Single by Tiësto featuring BT

from the album Elements of Life
- Released: July 2007
- Recorded: 2007
- Genre: Progressive trance
- Length: 3:27 (Radio Edit)
- Label: Magik Muzik; Black Hole; Ultra;
- Songwriters: Brian Transeau; Tijs Verwest;
- Producers: BT; Tiësto; DJ Waakop Reijers;

Tiësto singles chronology
| "In the Dark" (2007) | "Break My Fall" (2007) | "Ride" (2008) |

BT singles chronology
| "Love Comes Again" (2004) | "Break My Fall" (2007) | "The Rose of Jericho" (2009) |

= Break My Fall =

2007 single song by Tiësto featuring BT

"Break My Fall" is a single track by Tiësto with vocals from BT released in July 2007. This song is off the album Elements of Life.

==Music video==
The music video for the song features BT.

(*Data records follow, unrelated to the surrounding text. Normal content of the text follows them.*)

theorem TimedCall.busy {t₀ k d : Nat} {n : FsmState} {s : State} (h : TimedCall t₀ k n d s) : Busy s := by
  obtain ⟨clear, -⟩ := (inv_iff_inCall h.st h.inCall).1 h.inv
  exact ⟨fun h0 => h.inCall (FsmState.code_inj.1 (h.st.symm.trans h0)), clear.done, clear.outcome⟩

/-- Every state's stay is over by 26415 us after the DECODE. -/
theorem latestMark_add_stay_le {s : State} {n : FsmState} (bits : BitsLegalAt s n) :
    n.latestMark s.bitcnt.toNat + n.stay ≤ 26415 := by
  cases n
  case bitWaitRise | bitWaitFall =>
    obtain ⟨few, -⟩ := bits
    simp only [FsmState.latestMark, FsmState.stay]
    omega
  all_goals
    simp only [FsmState.latestMark, FsmState.stay]
    decide

theorem TimedCall.instant_le {t₀ k d : Nat} {n : FsmState} {s : State} (h : TimedCall t₀ k n d s) : k ≤ t₀ + 26415 := by
  obtain ⟨-, bits⟩ := (inv_iff_inCall h.st h.inCall).1 h.inv
  have := latestMark_add_stay_le bits
  have := h.stay
  have := h.mark
  omega

/-! ### Sampled runs -/

/-- The first of the sampled instants. -/
theorem SampledAt.cons {k : Nat} {ks : List Nat} {xs : List Inputs} (h : SampledAt (k :: ks) xs) :
    ∃ x xs', xs = x :: xs' ∧ x.rst = false ∧ x.now = BitVec.ofNat 32 k ∧ SampledAt ks xs' := by
  obtain ⟨hnow, hr⟩ := h
  cases xs with
  | nil => cases hnow
  | cons x xs =>
    simp only [List.map_cons, List.cons.injEq, List.all_cons, Bool.and_eq_true, Bool.not_eq_true'] at hnow hr
    exact ⟨x, xs, rfl, hr.1, hnow.1, hnow.2, hr.2⟩

/-- A step under the first sample, and what the samples are after it. -/
theorem TimedCall.sampledStep {t₀ k d : Nat} {n : FsmState} {s : State} {ks : List Nat} {xs : List Inputs}
    (h : TimedCall t₀ k n d s) (hx : Supplies xs s) (hat : SampledAt (k :: ks) xs) :
    ∃ t xs', Machine.step s = .next t ∧ Supplies xs' t ∧ SampledAt ks xs' ∧
      (EndedAt t₀ k t ∨ ∃ m d', ∀ k', k ≤ k' → k' ≤ k + 1 → TimedCall t₀ k' m d' t) := by
  obtain ⟨x, xs', rfl, hr, hnow, hat'⟩ := hat.cons
  obtain ⟨t, ht, result⟩ := h.step (hx.inp_eq ▸ hr) (hx.inp_eq ▸ hnow)
  exact ⟨t, xs', ht, hx.step ht, hat', result⟩

/-- The call ends with the step that reads one of the instants `ks`, in time for its outcome, and is busy before. -/
def EndsWithin (t₀ : Nat) (ks : List Nat) (s : State) : Prop :=
  ∃ j k, ks[j]? = some k ∧ Reaches (j + 1) (EndedAt t₀ k) s ∧ ∀ m ≤ j, Reaches m Busy s

section
variable {t₀ k : Nat} {s t : State} {ks : List Nat}

theorem EndsWithin.now (busy : Busy s) (ht : step s = .next t) (ended : EndedAt t₀ k t) : EndsWithin t₀ (k :: ks) s := by
  refine ⟨0, k, rfl, .one ht ended, fun m hm => ?_⟩
  obtain rfl := Nat.le_zero.1 hm
  exact .zero busy

theorem EndsWithin.later (busy : Busy s) (ht : step s = .next t) (h : EndsWithin t₀ ks t) :
    EndsWithin t₀ (k :: ks) s := by
  obtain ⟨j, k', hj, ends, busyAfter⟩ := h
  refine ⟨j + 1, k', hj, .step ht ends, fun m hm => ?_⟩
  cases m with
  | zero => exact .zero busy
  | succ m => exact .step ht (busyAfter m (Nat.le_of_succ_le_succ hm))

end

/-- A call ends with one of the samples, when they reach an instant 26415 us after the DECODE in steps of at most 1 us:
a call that went on after that instant would break `TimedCall.instant_le`. -/
theorem TimedCall.ends {t₀ k d K : Nat} {n : FsmState} {s : State} {ks : List Nat} {xs : List Inputs}
    (h : TimedCall t₀ k n d s) (hx : Supplies xs s) (hat : SampledAt (k :: ks) xs)
    (hclock : clockNeverDecreases (k :: ks) = true) (hstep : samplingPremise (k :: ks) = true) (hK : K ∈ k :: ks)
    (hlate : t₀ + 26415 ≤ K) : EndsWithin t₀ (k :: ks) s := by
  induction ks generalizing k n d s xs with
  | nil =>
    obtain ⟨t, xs', ht, -, -, ended | ⟨m, d', timed⟩⟩ := h.sampledStep hx hat
    · exact .now h.busy ht ended
    · have early := (timed (k + 1) (Nat.le_succ k) le_rfl).instant_le
      have := List.mem_singleton.1 hK
      omega
  | cons k₁ ks ih =>
    obtain ⟨t, xs', ht, hx', hat', ended | ⟨m, d', timed⟩⟩ := h.sampledStep hx hat
    · exact .now h.busy ht ended
    · have early := (timed (k + 1) (Nat.le_succ k) le_rfl).instant_le
      have later : K ∈ k₁ :: ks := (List.mem_cons.1 hK).resolve_left (by omega)
      simp only [clockNeverDecreases, samplingPremise, Bool.and_eq_true, decide_eq_true_iff] at hclock hstep
      obtain ⟨notBack, hclock⟩ := hclock
      obtain ⟨oneMore, hstep⟩ := hstep
      exact .later h.busy ht (ih (timed k₁ notBack oneMore) hx' hat' hclock hstep later)

/-- R237, R238: a call ends with one of its samples, when their instants never decrease, are at most 1 us apart and reach
26415 us after the DECODE; it is busy from its DECODE until then. -/
theorem callEnds {s : State} {t₀ K : Nat} {ts : List Nat} (hs : s.st = FsmState.idle.code) (hr : s.inp.rst = false)
    (hq : s.inp.req = true) (hnow : s.inp.now = BitVec.ofNat 32 t₀) (hat : SampledAt ts s.pending)
    (hclock : clockNeverDecreases (t₀ :: ts) = true) (hstep : samplingPremise (t₀ :: ts) = true) (hK : K ∈ ts)
    (hlate : t₀ + 26415 ≤ K) :
    ∃ j k, ts[j]? = some k ∧ Reaches (j + 2) (EndedAt t₀ k) s ∧ ∀ m, 1 ≤ m → m ≤ j + 1 → Reaches m Busy s := by
  obtain ⟨t, ht, start⟩ := reaches_startCall hs hr hq rfl
  cases ts with
  | nil => cases hK
  | cons k₁ ks =>
    simp only [clockNeverDecreases, samplingPremise, Bool.and_eq_true, decide_eq_true_iff] at hclock hstep
    obtain ⟨notBack, hclock⟩ := hclock
    obtain ⟨oneMore, hstep⟩ := hstep
    have timed : TimedCall t₀ k₁ .startLow t₀ t :=
      ⟨start.st, nofun, start.inv, start.tMark.trans hnow, notBack, by simp only [FsmState.stay]; omega,
        Nat.le_add_right _ _⟩
    obtain ⟨j, k, hj, ends, busy⟩ := timed.ends start.samples hat hclock hstep hK hlate
    have first : Reaches 1 (· = t) s := ⟨t, ht, rfl⟩
    refine ⟨j, k, hj, ?_, fun m low high => ?_⟩
    · rw [Nat.add_comm j 2, Nat.add_assoc 1 1 j]
      exact first.trans (by rintro _ rfl; rwa [Nat.add_comm 1 j])
    · rw [← Nat.add_sub_cancel' low]
      exact first.trans (by rintro _ rfl; exact busy _ (by omega))

/-- Settles O57: the call ends with one of the samples (`callEnds`), the one of index `j` being read by step `j + 2`. -/
theorem callEndsWhenClockAdvances : Obligations.CallEndsWhenClockAdvances := by
  intro s t₀ ts hs hr hq hnow hat hclock hstep hK
  obtain ⟨j, k, hj, ⟨t, ht, ended⟩, -⟩ := callEnds hs hr hq hnow hat hclock hstep hK (by omega)
  obtain ⟨hlen, -⟩ := List.getElem?_eq_some_iff.1 hj
  exact ⟨j + 2, t, by omega, ht, ended.st, ended.done, ended.outcome⟩

/-! ### One step per microsecond -/

/-- A unit clock reads consecutive instants. -/
theorem sampledAt_unitSamples (t₀ : Nat) (ls : List (Bool × Bool)) :
    SampledAt (List.range' (t₀ + 1) ls.length) (unitSamples (BitVec.ofNat 32 t₀) ls) := by
  refine ⟨?_, unitSamples_noReset _ _⟩
  induction ls generalizing t₀ with
  | nil => rfl
  | cons l ls ih =>
    have next : BitVec.ofNat 32 (t₀ + 1) = BitVec.ofNat 32 t₀ + 1 := BitVec.ofNat_add _ _
    rw [List.length_cons, List.range'_succ, unitSamples, List.map_cons, List.map_cons, ← next, ih]

/-- Settles O56: step `j + 2` ends the call at instant `j + 1` after the DECODE (`callEnds`), within the bounds of
`EndedAt`, and not during the start signal (`startSignalTiming`). -/
theorem callEndsInBound : Obligations.CallEndsInBound := by
  intro s levels hs hr hq hp hlen
  have hnow : s.inp.now = BitVec.ofNat 32 s.inp.now.toNat := by simp
  obtain ⟨hclock, hstep⟩ := premises_range' s.inp.now.toNat levels.length
  have sampled : SampledAt (List.range' (s.inp.now.toNat + 1) levels.length) s.pending := by
    have := sampledAt_unitSamples s.inp.now.toNat levels
    rwa [← hnow, ← hp] at this
  have reached : s.inp.now.toNat + 26415 ∈ List.range' (s.inp.now.toNat + 1) levels.length :=
    List.mem_range'_1.2 ⟨by omega, by omega⟩
  obtain ⟨j, k, hj, ⟨t, ht, ended⟩, busy⟩ := callEnds hs hr hq hnow sampled hclock hstep reached le_rfl
  obtain ⟨_, instant⟩ := List.getElem?_eq_some_iff.1 hj
  rw [List.getElem_range'] at instant
  have notSooner : 18031 < j + 2 := by
    by_contra h
    obtain ⟨u, hu, notIdle⟩ := reaches_not_idle hs hr hq hp (by omega) (Nat.succ_pos (j + 1)) (Nat.le_of_not_lt h)
    cases hu.symm.trans ht
    exact notIdle ended.st
  have bound := ended.bound
  refine ⟨j + 2, t, notSooner, by omega, ht, ended.st, ended.done, ended.outcome, fun hc => ?_, fun ho => ?_,
    fun m h1 hm => busy m h1 (by omega)⟩
  · have := ended.checksum hc
    omega
  · have := ended.timeout ho
    omega

end Sys2Proof.Safety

==Formats and track listings==

12" vinyl single (Magik Muzik/July 2007/Netherlands)
| No. | Title | Length |
|---|---|---|
| 1. | "Break My Fall (Richard Durand Remix)" | 7:39 |
| 2. | "Break My Fall (Jerry Ropero vs. NBG Afterhours Mix)" | 8:37 |

12" vinyl single (S2 Records/July 2007/Switzerland)
| No. | Title | Length |
|---|---|---|
| 1. | "Break My Fall (Airbase Remix)" | 8:25 |
| 2. | "Break My Fall (Richard Durand Remix)" | 7:39 |
| 3. | "Break My Fall (Jerry Ropero vs NBG Afterhours Remix)" | 8:37 |
| 4. | "Break My Fall (Adam Kay + Pettigrew + Soha Remix)" | 7:54 |

Compact disc/digital download (Ultra/August 14, 2007/United States of America)
| No. | Title | Length |
|---|---|---|
| 1. | "Break My Fall (Radio Edit)" | 3:27 |
| 2. | "Break My Fall (Airbase Remix)" | 8:26 |
| 3. | "Break My Fall (Adam Kay + Pettigrew + Soha Remix)" | 7:56 |
| 4. | "Break My Fall (Richard Durand Remix)" | 7:39 |
| 5. | "Break My Fall (Jerry Ropero vs. NBG Afterhouse Remix)" | 8:38 |

==Release history==

| Region | Date |
|---|---|
| Netherlands | July 2007 |
| United States | August 14, 2007 |

==Charts==

| Chart (2007) | Peak position |
|---|---|
| Belgium (Ultratip Bubbling Under Flanders) | 9 |
| Finland (Suomen virallinen lista) | 7 |
| Latvia Singles Chart^{[citation needed]} | 13 |
| Netherlands (Dutch Top 40) | 13 |
| Netherlands (Single Top 100) | 13 |

==Lyrics==
- The title for the song is mentioned on the lyrics of "Shame" by BT from his album Movement in Still Life.
- "Dynamic symmetry combine" is from one of the verses. "Dynamic Symmetry" is the name of a track on BT's 2006 album This Binary Universe.